# Rib rack -- worth it?



## dougbennett (Aug 27, 2008)

So some other 'cue sites say to not use a rib rack and always smoke bone-side down? Does anyone here use rib racks? What are the pros and cons?


----------



## jslat (Aug 27, 2008)

Pros: Fit more ribs. Necessary on a BGE.

Cons: Harder to keep ribs moist. At low temp, most of the basting liquid will simply run off. Same thing with rendered fat. 
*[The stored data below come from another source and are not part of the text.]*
-- ==== Sys2Proof/Machine/Step.lean ====
section
/-!
DEFINITION. Machine/Step.lean: one step takes the oldest waiting command; with none waiting a tick of RAW passes.
-/

namespace Sys2Proof.Machine

open Sys2Proof

/-- Take the command at the front of the queue and run it on the state with the queue's rest. Log 1 (DESIGN CHOICE). -/
def step (s : State) : Host.Outcome State Fault Refusal :=
  match s.pending with
  | [] => .next (tick s)
  | c :: rest => exec c { s with pending := rest }

/-- The state with the command that a word spells at the front of its queue. -/
def State.withFetchWord (s : State) (nbits w : Nat) : State :=
  match decodeTableWord nbits w with
  | some c => { s with pending := c :: s.pending }
  | none => s

end Sys2Proof.Machine
end

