-- ==== Sys2Proof/Certificates/Slice0/Obligations.lean ====
section
/-!
DEFINITION. Certificates/Slice0/Obligations.lean: the statements. Each docstring says what its definition states; OBLIGATIONS.json
names the rules it rests on.
-/

set_option Elab.async false

open Sys2Proof Sys2Proof.Machine Sys2Proof.Safety

/-- A step runs the command at the front of the queue. For every command and state, a step of the state with that command
at the front of the queue is exec of that command on the state with the queue's rest. The queue is the model's own
(assumption log 1). -/
def Obligations.StepRunsTheFrontCommand : Prop :=
  ∀ (c : Instr) (s : State) (rest : List Instr),
    step { s with pending := c :: rest } = exec c { s with pending := rest }

/-- With no command waiting a tick of RAW passes while the always-on island runs. With an empty queue and the always-on
island running and no threshold armed on a slot account, a step adds one to RAW, modulo 2^64, and changes nothing
else; with the island down it changes nothing. That a tick passes on an empty queue is the model's choice (assumption
log 1). -/
def Obligations.EmptyQueuePassesOneTick : Prop :=
  ∀ s : State, s.pending = [] →
    (s.pwr.aon = false → step s = .next s) ∧
    (s.pwr.aon = true → (∀ e ∈ s.st.thr, slotSource e.1 = false) → step s = .next { s with raw := (s.raw + 1) % 2 ^ 64 })

/-- The reset state satisfies the power invariant. The state after reset satisfies the invariant of PowerInvariantKept. -/
def Obligations.PowerInvariantHoldsAtReset : Prop :=
  Sys2Proof.Safety.PowerOk State.reset

/-- Every step keeps RAW in 64 bits, L in 0 to 15, CAP_W legal, two firmware slots, and the hub up only while powered.
From every state that satisfies it, a step that answers a next state gives one that satisfies it: RAW is below 2^64;
the restriction level L is at most 15; CAP_W is 0 or 1,000 to 2,400 W; there are two firmware slots and the active one
is slot 0 or 1; and the hub runs only while VIN48 is applied, the always-on island runs, RESET_N is high and no
thermal trip holds. -/
def Obligations.PowerInvariantKept : Prop :=
  Sys2Proof.Safety.Invariant Sys2Proof.Safety.PowerOk

/-- A step takes exactly the front command from the queue, and waiting commands stay well-formed. Running a command never
adds to, drops from or reorders the commands that wait; so a step of a non-empty queue leaves the queue's rest, and
well-formed waiting commands stay well-formed. The queue is the model's own (assumption log 1). -/
def Obligations.QueueStaysWellFormed : Prop :=
  (∀ (c : Instr) (s t : State), exec c s = .next t → t.pending = s.pending) ∧
  (∀ (c : Instr) (s t : State) (rest : List Instr), s.pending = c :: rest → step s = .next t → t.pending = rest) ∧
  Sys2Proof.Safety.Invariant Sys2Proof.Safety.QueueOk

/-- Only KEX_FIN, OWNER_CLEAR, a module reset or a thermal trip changes the owner key. A command that is not KEX_FIN,
OWNER_CLEAR, a dispatch that may run one of them, one of the events that may reset the module, or a thermal trip
leaves the owner command key as it was. -/
def Obligations.OwnerKeyChangesOnlyThere : Prop :=
  ∀ (c : Instr) (s t : State), Sys2Proof.Safety.mayChangeOwner c = false → exec c s = .next t →
    t.holly.ownerKey = s.holly.ownerKey

/-- Debug is unlocked by DEBUG_UNLOCK alone. From a state with debug locked, every command but DEBUG_UNLOCK, and
COMMAND_DISPATCH (which may run it), leaves it locked. -/
def Obligations.DebugStaysLocked : Prop :=
  ∀ (c : Instr) (s t : State), s.holly.debug = false → Sys2Proof.Safety.mayUnlock c = false → exec c s = .next t →
    t.holly.debug = false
But I use it all the time on the BGE. If I have enough surface to put the ribs flat, I do it.


----------



## richtee (Aug 27, 2008)

Hey JS... Stop by the Roll Call forum and introduce yourself.... smoker type/s, experience, location, etc. We're a nosy bunch ya see... plus it helps us help you out should ya need any.  Welcome to SMF!


----------



## richtee (Aug 27, 2008)

I agree on the bone side down. Rib racks to me are only used when absolutely needed. It's just harder to smoke 'em sideways for me. The mop runs off, and they seem to take more time, and tend to be less moist. Or it seems that way. I mean they help...but ONLY to get more on the smoker, at a small quality cost I believe.


----------



## fatback joe (Aug 27, 2008)

I am a fan of them for the space savings.  Let's me put in 8 racks where only 3 would fit laying flat.  The cooks where I don't need the space, I don't bother with them, but that is just because it seems easier to just toss them on the grate, I haven't noticed any decrease in quality having them in racks, but I don't mop or anything either, so there is nothing to run off.   I use racks at the comps and have done alright.......but who knows, maybe I would have wond the damn things if it weren't for the racks.


----------